I really do get pretty damned tired of having to challenge white folk on their alleged confusion - but I have to - not only for me, but for us and other "Others," particularly our children who are still (even today): born into, inculcated with, and continuously beat-down by this white supremacist capitalist patriarchy that runs this country.

And oddly I know, but I do it for whites too (even though I oftentimes feel I'm under no damned obligation to)- because whether they want to admit/accept it or not, our destinies in this country are inextricably linked.

That "American exceptionalism" bullshit truly no longer flies in this "global society" - there's evidence of that fact everywhere, if one but pays attention. They keep this shit up, and the world will eventually be "The Decider" when it comes to U.S. survival. And I doubt it'll be pretty, given all the heavy-handed havoc the US has wreaked all over the world.

I've got kids (young men now, but anyway) I'll be leaving behind to deal with THAT kind of shit (and I feel I do have an obligation to them). I am, however, doing all I can to get them to think outside of the only-living-in-the-US-box as a fail-safe, just in case these fools don't get their shit together (especially since there IS a limit to how much splainin' a person is willing to do!).

Oh Crap said...

@Thrasher

To be honest CD this white student actually believes he is smarter than you and you are his servant..

Truer words/never spoken.

If this student were in a class of mine, I would have to ignore him, or else have to deal with the ombudsman knocking on my door because a weeping white child is demanding to file a "discrimination" suit.

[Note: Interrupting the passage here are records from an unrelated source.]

-- ==== Sys2Proof/Machine/Records.lean ====
section
/-! DEFINITION. The types of what the part keeps: frames, points, table records, queue entries and
reports, each in the words of its rule. -/

namespace Sys2Proof.Machine

open Sys2Proof

/-! ## Frames (Chapter 1) -/

/-- Table 1-1: the frame kinds. -/
inductive Kind where
  | order
  | sample
  | voice
  | manage
  | report
  deriving DecidableEq, Repr

/-- A frame: header fields and payload. The length byte and the CRC are functions of these (R2, R10). -/
structure Frame where
  kind : Kind
  cls : BitVec 4 := 0
  dest : BitVec 6
  src : BitVec 6
  flags : BitVec 4 := 0
  payload : List Byte
  deriving DecidableEq, Repr

/-- The turn of the B-port transmitter (R15). -/
inductive Turn where
  | report
  | forward
  deriving DecidableEq, Repr

/-- R17. -/
inductive BridgeState where
  | awaiting
  | heard
  | silent
  deriving DecidableEq, Repr

/-- R19: the fields of a valid Station Table entry. `limit` is in 100 ms units. -/
structure StationEntry where
  side : Port
  limit : Nat
  deriving DecidableEq, Repr

/-- R19. -/
inductive StationState where
  | unseen
  | online
  | silent
  deriving DecidableEq, Repr

/-- What the station monitor keeps for one station address (R19). -/
structure Station where
  entry : Option StationEntry := none
  state : StationState := .unseen
  count : Nat := 0
  lastSeq : Option Byte := none
  silenceFlag : Bool := false
  deriving DecidableEq, Repr

/-! ## Points and terms (Chapters 2 and 3) -/

/-- Table 2-1. -/
inductive Quality where
  | never
  | fresh
  | stale
  | forced
  deriving DecidableEq, Repr

/-- R21: a point record; the retention class is read from the Point Map (R21, R26). -/
structure Point where
  value : Word16 := 0
  quality : Quality := .never
  age : Nat := 0
  deriving DecidableEq, Repr

/-- R21. -/
inductive Retention where
  | keep
  | clear
  deriving DecidableEq, Repr

/-- Table 2-2: a valid Point Map entry. -/
structure MapEntry where
  station : Nat
  slot : Nat
  point : Nat
  limit : Nat
  retention : Retention
  deriving DecidableEq, Repr

/-- Table 3-5. -/
inductive Cond where
  | always
  | never
  | eq
  | ne
  | gt
  | ge
  | lt
  | le
  deriving DecidableEq, Repr

/-- R45: the stale policies FALSE, TRUE and VALUE. -/
inductive StalePolicy where
  | asFalse
  | asTrue
  | useValue
  deriving DecidableEq, Repr

/-- R48: a term; `point = none` is NONE. -/
structure Term where
  point : Option Nat
  mask : Word16
  cond : Cond
  value : Word16
  stale : StalePolicy
  deriving DecidableEq, Repr
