-- ==== Sys2Proof/Machine/Flags.lean ====
section
/-! DEFINITION. The codes the part publishes: state, phase, outcome, mode, door, zone and fault codes
(Tables 2-4 to 2-6), the axis flags point and the scaled position (R33), and the code-like views the
rules use. -/

namespace Sys2Proof.Machine

open Sys2Proof

/-- Table 2-4. -/
def AxisState.code : AxisState → Nat
  | .disabled => 0
  | .idle => 1
  | .moving => 2
  | .stopping => 3
  | .float => 4
  | .fault => 5

/-- Table 2-4. -/
def Phase.code : Phase → Nat
  | .none => 0
  | .accel => 1
  | .cruise => 2
  | .decel => 3
  | .creep => 4

/-- Table 2-5. -/
def MoveOutcome.code : MoveOutcome → Nat
  | .done => 1
  | .arrivedFast => 2
  | .stopped => 3
  | .gated => 4
  | .safe => 5
  | .bridgeSilent => 6
  | .limit => 7
  | .comparator => 8
  | .leaderStopped => 9
  | .followerFault => 10
  | .restart => 11
  | .flushed => 12
  | .landed => 13
  | .earlyContact => 14
  | .noContact => 15

/-- Table 9-8, fault cause. -/
def FaultCause.code : Option FaultCause → Nat
  | none => 0
  | some .trip => 1
  | some .drive => 2

/-- Table 2-6. -/
def DoorState.code : DoorState → Nat
  | .unknown => 0
  | .isOpen => 1
  | .closed => 2
  | .moving => 3
  | .closing => 4
  | .opening => 5
  | .jammed => 6

/-- Table 2-6. -/
def ZoneState.code : ZoneState → Nat
  | .normal => 0
  | .alert => 1
  | .closing => 2
  | .secured => 3
  | .incomplete => 4

/-- Table 2-6. -/
def Mode.code : Mode → Nat
  | .config => 0
  | .run => 1
  | .safe => 2

/-- Table 10-3: the bit of a class. -/
def FaultClass.bit : FaultClass → Fin 8
  | .bridgeSilent => 0
  | .stationSilent => 1
  | .linkErrors => 2
  | .axisTrip => 3
  | .axisDrive => 4
  | .doorJammed => 5
  | .doorSensor => 6
  | .programError => 7

/-- The classes in bit order. -/
def FaultClass.all : List FaultClass :=
  [.bridgeSilent, .stationSilent, .linkErrors, .axisTrip, .axisDrive, .doorJammed, .doorSensor,
   .programError]

/-- The fault class of an occurrence class. -/
def occurrenceFault : OccurrenceClass → FaultClass
  | .linkErrors => .linkErrors
  | .programError => .programError

/-- R134: the zone states that shut the zone's own gate. -/
def ZoneState.shuts : ZoneState → Bool
  | .closing => true
  | .secured => true
  | .incomplete => true
  | _ => false

/-- R33: the scaled form of a position. -/
def scaledPos (scale : Nat) (pos : Int) : Nat :=
  if pos ≤ 0 then 0 else min 65535 (pos.toNat / 2 ^ scale)

/-- R33: the scaled form of a position of an axis; without a record its scale is a free value
(assumption 16). -/
def Axis.scaled (x : Axis) (pos : Int) : Nat := match x.cfg with
  | some c => scaledPos c.scale pos
  | none => scaledPos (Config.absentScale pos).val pos

/-- R62: a follower is an axis whose coupling is not NONE. -/
def Axis.coupling (x : Axis) : Option Coupling := match x.cfg with
  | some c => c.coupling
  | none => none

/-- R62. -/
def Axis.isFollower (x : Axis) : Bool := x.coupling.isSome

/-- R66: moves in the list; a follower's coupled run counts as its current move (R102). -/
def Axis.depth (x : Axis) : Nat :=
  (if x.current.isSome ∨ x.run.isSome then 1 else 0) + x.pending.length

/-- R91: the flag of comparator k. -/
def Axis.compFlag (x : Axis) (k : Fin 4) : Bool := match x.cfg with
  | some c => decide (c.comps[k].action = .flag) && x.prev[k]
  | none => false

/-- R33: the flags of an axis. -/
def Axis.flags (x : Axis) : Nat :=
  (x.compFlag 0).toNat + 2 * (x.compFlag 1).toNat + 4 * (x.compFlag 2).toNat +
  8 * (x.compFlag 3).toNat + 16 * x.inputs.upper.toNat + 32 * x.inputs.lower.toNat +
  64 * x.inputs.contact.toNat + 128 * x.inputs.driveFault.toNat + 256 * x.isFollower.toNat

/-- R33: the last outcome code, 0 until a move has ended. -/
def Axis.outcomeCode (x : Axis) : Nat := match x.lastOutcome with
  | some o => o.code
  | none => 0

/-- R72: the speed of an axis's own profile, 0 without a current move. -/
def Axis.ownSpeed (x : Axis) : Nat := match x.current with
  | some c => c.vacc / 1000
  | none => 0

/-- R66, R102: the tag of the current move or coupled run. -/
def Axis.currentTag (x : Axis) : Option Byte := match x.current, x.run with
  | some c, _ => some c.move.tag
  | none, some r => some r.tag
  | none, none => none

/-- R90, R93: the direction of the current move or coupled run. -/
def Axis.direction (x : Axis) : Option Bool := match x.current, x.run with
  | some c, _ => some c.up
  | none, some r => some r.up
  | none, none => none

/-- The set of active classes, bit by bit (R178). -/
def activeSet (s : State) : Byte :=
  FaultClass.all.foldl
    (fun acc c => if s.classes[c.bit].active then acc ||| (1 <<< c.bit.val) else acc) 0

end Sys2Proof.Machine
end

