-- ==== Sys2Proof/Machine/ReportCodec.lean ====
section
/-! DEFINITION. The REPORT payloads (R175, Tables 9-6 to 9-8): report code and arguments, the fields
the making rule lists, in its order, encoded as records are. Enumerations that no table of records
lists are numbered from 0 in the order their rule lists them; an absent field is all ones, in two
bytes where FFh is a value of the field (assumption 7). -/

namespace Sys2Proof.Machine

open Sys2Proof

/-- One byte. -/
def byte1 (n : Nat) : List Byte := [BitVec.ofNat 8 n]

/-- One byte, FFh when absent. -/
def optByte (o : Option Nat) : List Byte := match o with
  | some n => byte1 n
  | none => [0xFF]

/-- Two bytes, FFFFh when absent. -/
def optWord (o : Option Nat) : List Byte := match o with
  | some n => beBytes 2 n
  | none => [0xFF, 0xFF]

/-- 1 for yes and 0 for no (R175). -/
def yesNo (b : Bool) : List Byte := byte1 b.toNat

/-- B is 0 and D is 1 (R175). -/
def portCode : Port → Nat
  | .b => 0
  | .d => 1

/-- R61, in the order listed. -/
def Verdict.code : Verdict → Nat
  | .passed => 0
  | .held => 1
  | .released => 2
  | .refused => 3

/-- Table 3-7, in the order listed. -/
def RefuseReason.code : RefuseReason → Nat
  | .mode => 0
  | .target _ => 1
  | .gated => 2
  | .default => 3
  | .rule => 4
  | .holdFull => 5
  | .holdExpired => 6
  | .ruleChanged => 7
  | .bridgeSilent => 8
  | .queueFull => 9

/-- Table 3-6, in the order listed. -/
def SubReason.code : SubReason → Nat
  | .range => 0
  | .queueFull => 1
  | .state => 2
  | .coupled => 3
  | .noSuch => 4

/-- R61: the sub-reason of a refusal. -/
def RefuseReason.sub : RefuseReason → Option SubReason
  | .target x => some x
  | _ => none

/-- Table 5-1, in the order listed. -/
def CompAction.code : CompAction → Nat
  | .none => 0
  | .report => 1
  | .slowStop => 2
  | .quickStop => 3
  | .flag => 4
  | .latch => 5

/-- Table 6-1. -/
def DoorKind.code : DoorKind → Nat
  | .fire => 0
  | .shell => 1

/-- R120. -/
def DoorCause.code : DoorCause → Nat
  | .proof => 0
  | .orderSeen => 1
  | .closeLimit => 2

/-- Table 7-4 with the further fields of R125. -/
def ZoneCause.bytes : ZoneCause → List Byte
  | .trigger => byte1 0
  | .order tag src => byte1 1 ++ [tag] ++ byte1 src.toNat
  | .alertTime => byte1 2
  | .parent z => byte1 3 ++ byte1 z
  | .programEnd => byte1 4
  | .doors => byte1 5
  | .triggerInConfig => byte1 6

/-- Table 7-7. -/
def StepResult.bytes : StepResult → List Byte
  | .awaitLimit r n d => byte1 0 ++ byte1 r ++ byte1 n ++ byte1 d
  | .callSkipped t => byte1 1 ++ byte1 t
  | .callRefused t => byte1 2 ++ byte1 t

/-- R150. -/
def Starter.bytes : Starter → List Byte
  | .bridge tag src => byte1 0 ++ [tag] ++ byte1 src.toNat
  | .zone z => byte1 1 ++ byte1 z
  | .axis a => byte1 2 ++ byte1 a.val

/-- Table 8-7, in the order listed. -/
def EndReason.code : EndReason → Nat
  | .ended => 0
  | .duration => 1
  | .sourceLost => 2
  | .withdrawn => 3
  | .displaced => 4
  | .restart => 5

/-- R161: the event and, for ENDED, its reason. -/
def CallEvent.bytes : CallEvent → List Byte
  | .started => byte1 0 ++ [0xFF]
  | .chime => byte1 1 ++ [0xFF]
  | .live => byte1 2 ++ [0xFF]
  | .waiting => byte1 3 ++ [0xFF]
  | .ended r => byte1 4 ++ byte1 r.code
  | .refused => byte1 5 ++ [0xFF]

/-- R4, R5, R17, R163. -/
def LinkReason.bytes : LinkReason → List Byte
  | .errorWindow p t => byte1 0 ++ byte1 (portCode p) ++ byte1 t
  | .side n p => byte1 1 ++ byte1 n.toNat ++ byte1 (portCode p)
  | .bridgeHeard => byte1 2
  | .manageSource n p => byte1 3 ++ byte1 n.toNat ++ byte1 (portCode p)

/-- R178: the number of the contributor. -/
def Contributor.number : Contributor → Option Nat
  | .none => Option.none
  | .station n => some n
  | .port p => some (portCode p)
  | .axis a => some a.val
  | .door d => some d
  | .zone z => some z

/-- R176: the cause of a change of mode. -/
def ModeCause.bytes : ModeCause → List Byte
  | .request tag => byte1 0 ++ [tag]
  | .fault c => byte1 1 ++ byte1 c.bit.val

/-- Table 9-8: result and, for VALIDATION, table and index. -/
def ReplyResult.bytes : ReplyResult → List Byte
  | .ok => byte1 0
  | .busy => byte1 1
  | .mode => byte1 2
  | .inUse => byte1 3
  | .range => byte1 4
  | .invalid => byte1 5
  | .validation t i => byte1 6 ++ byte1 t ++ beBytes 2 i

/-- The FAULT cause of an axis. -/
def faultCauseByte (c : FaultCause) : List Byte := byte1 (FaultCause.code (some c))

/-- Table 9-6: the report code. -/
def ReportBody.code : ReportBody → Nat
  | .verdict .. => 1
  | .axis .. => 2
  | .axisFault .. => 3
  | .compare .. => 4
  | .door breach .. => if breach then 6 else 5
  | .zone _ => 7
  | .zoneStep .. => 8
  | .call .. => 9
  | .station .. => 10
  | .link _ => 11
  | .fault .. => 12
  | .modeChanged .. => 13
  | .restarted .. => 13
  | .reply .. => 14

/-- R61: the deciding evaluation, index and table (T1 is 0, T0 is 1, in the order listed). -/
def evalBytes : Option Evaluation → List Byte
  | some e => byte1 e.index ++ byte1 (if e.t1 then 0 else 1) ++ yesNo e.forced
  | none => [0xFF, 0xFF] ++ yesNo false

/-- Table 9-7: the arguments. A COMPARE report of a LATCH action has the latch record (R92) last, after
the tag; those of other actions have nothing there (assumption 7). -/
def ReportBody.args : ReportBody → List Byte
  | .verdict v reason f o rule eval =>
    byte1 v.code ++ optByte (reason.map RefuseReason.code) ++
    optByte ((reason.bind RefuseReason.sub).map SubReason.code) ++ [f.tag] ++ byte1 f.code ++
    byte1 f.device ++ byte1 f.dest.toNat ++ byte1 f.src.toNat ++ byte1 (portCode o) ++ optWord rule ++
    evalBytes eval
  | .axis a tag o cp => byte1 a.val ++ [tag] ++ byte1 o.code ++ beSigned 3 cp
  | .axisFault a cause cp fp fe tag =>
    byte1 a.val ++ faultCauseByte cause ++ beSigned 3 cp ++ beSigned 3 fp ++ beSigned 2 fe ++
    optWord (tag.map (·.toNat))
  | .compare a k action source cp fp tag latch =>
    byte1 a.val ++ byte1 k ++ byte1 action.code ++ beSigned 4 source ++ beSigned 3 cp ++
    beSigned 3 fp ++ optWord (tag.map (·.toNat)) ++
    (match latch with
     | some (lc, lf, n) => beSigned 3 lc ++ beSigned 3 lf ++ byte1 n
     | none => [])
  | .door _ d cfg zs prev new cause =>
    byte1 d ++ byte1 cfg.kind.code ++ byte1 cfg.zone ++ optByte (zs.map ZoneState.code) ++
    byte1 cfg.station ++ byte1 cfg.device ++ byte1 prev.code ++ byte1 new.code ++ byte1 cause.code
  | .zone c =>
    byte1 c.zone ++ byte1 c.prev.code ++ byte1 c.new.code ++ yesNo c.gate ++ c.cause.bytes
  | .zoneStep z program step code result =>
    byte1 z ++ optByte program ++ byte1 step ++ optByte code ++ result.bytes
  | .call number t pr starter event requested owned =>
    optWord number ++ byte1 t ++ byte1 pr ++ starter.bytes ++ event.bytes ++
    beBytes 3 requested.toNat ++ beBytes 3 owned.toNat
  | .station reason n side =>
    byte1 (match reason with
      | .silent => 0
      | .recovered => 1) ++ byte1 n ++ byte1 (portCode side)
  | .link r => r.bytes
  | .fault c active who set =>
    byte1 c.bit.val ++ byte1 (if active then 0 else 1) ++ optByte who.number ++ [set]
  | .modeChanged prev new cause => byte1 0 ++ byte1 prev.code ++ byte1 new.code ++ cause.bytes
  | .restarted mode held reports requests =>
    byte1 1 ++ byte1 mode.code ++ byte1 held ++ byte1 reports ++ byte1 requests
  | .reply code tag result data => [code, tag] ++ result.bytes ++ data

/-- Table 9-7: report code and arguments. -/
def ReportBody.payload (b : ReportBody) : List Byte := byte1 b.code ++ b.args

end Sys2Proof.Machine
end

But see, this is why I'm not an educator in the first place. I just don't have the tolerance.

Deb said...

"...or else have to deal with the ombudsman knocking on my door because a weeping white child is demanding to file a "discrimination" suit."

Too funny Thrasher! :-) But I feel you though. That surely would have been my fate after my response - or a trip to the dean's office, or wherever they summon errant "educators!"

fred c said...

I'm just glad that I don't teach in the US. All I get is, "Thank you, Ajan Fred, for letting me take your great class!"

Incidentally, I do talk about race in America a little bit. I try to build in a locally relevant sub-text about tolerance, cooperation and the mischief of status in general. Not much discussion though, language constraints prevent it.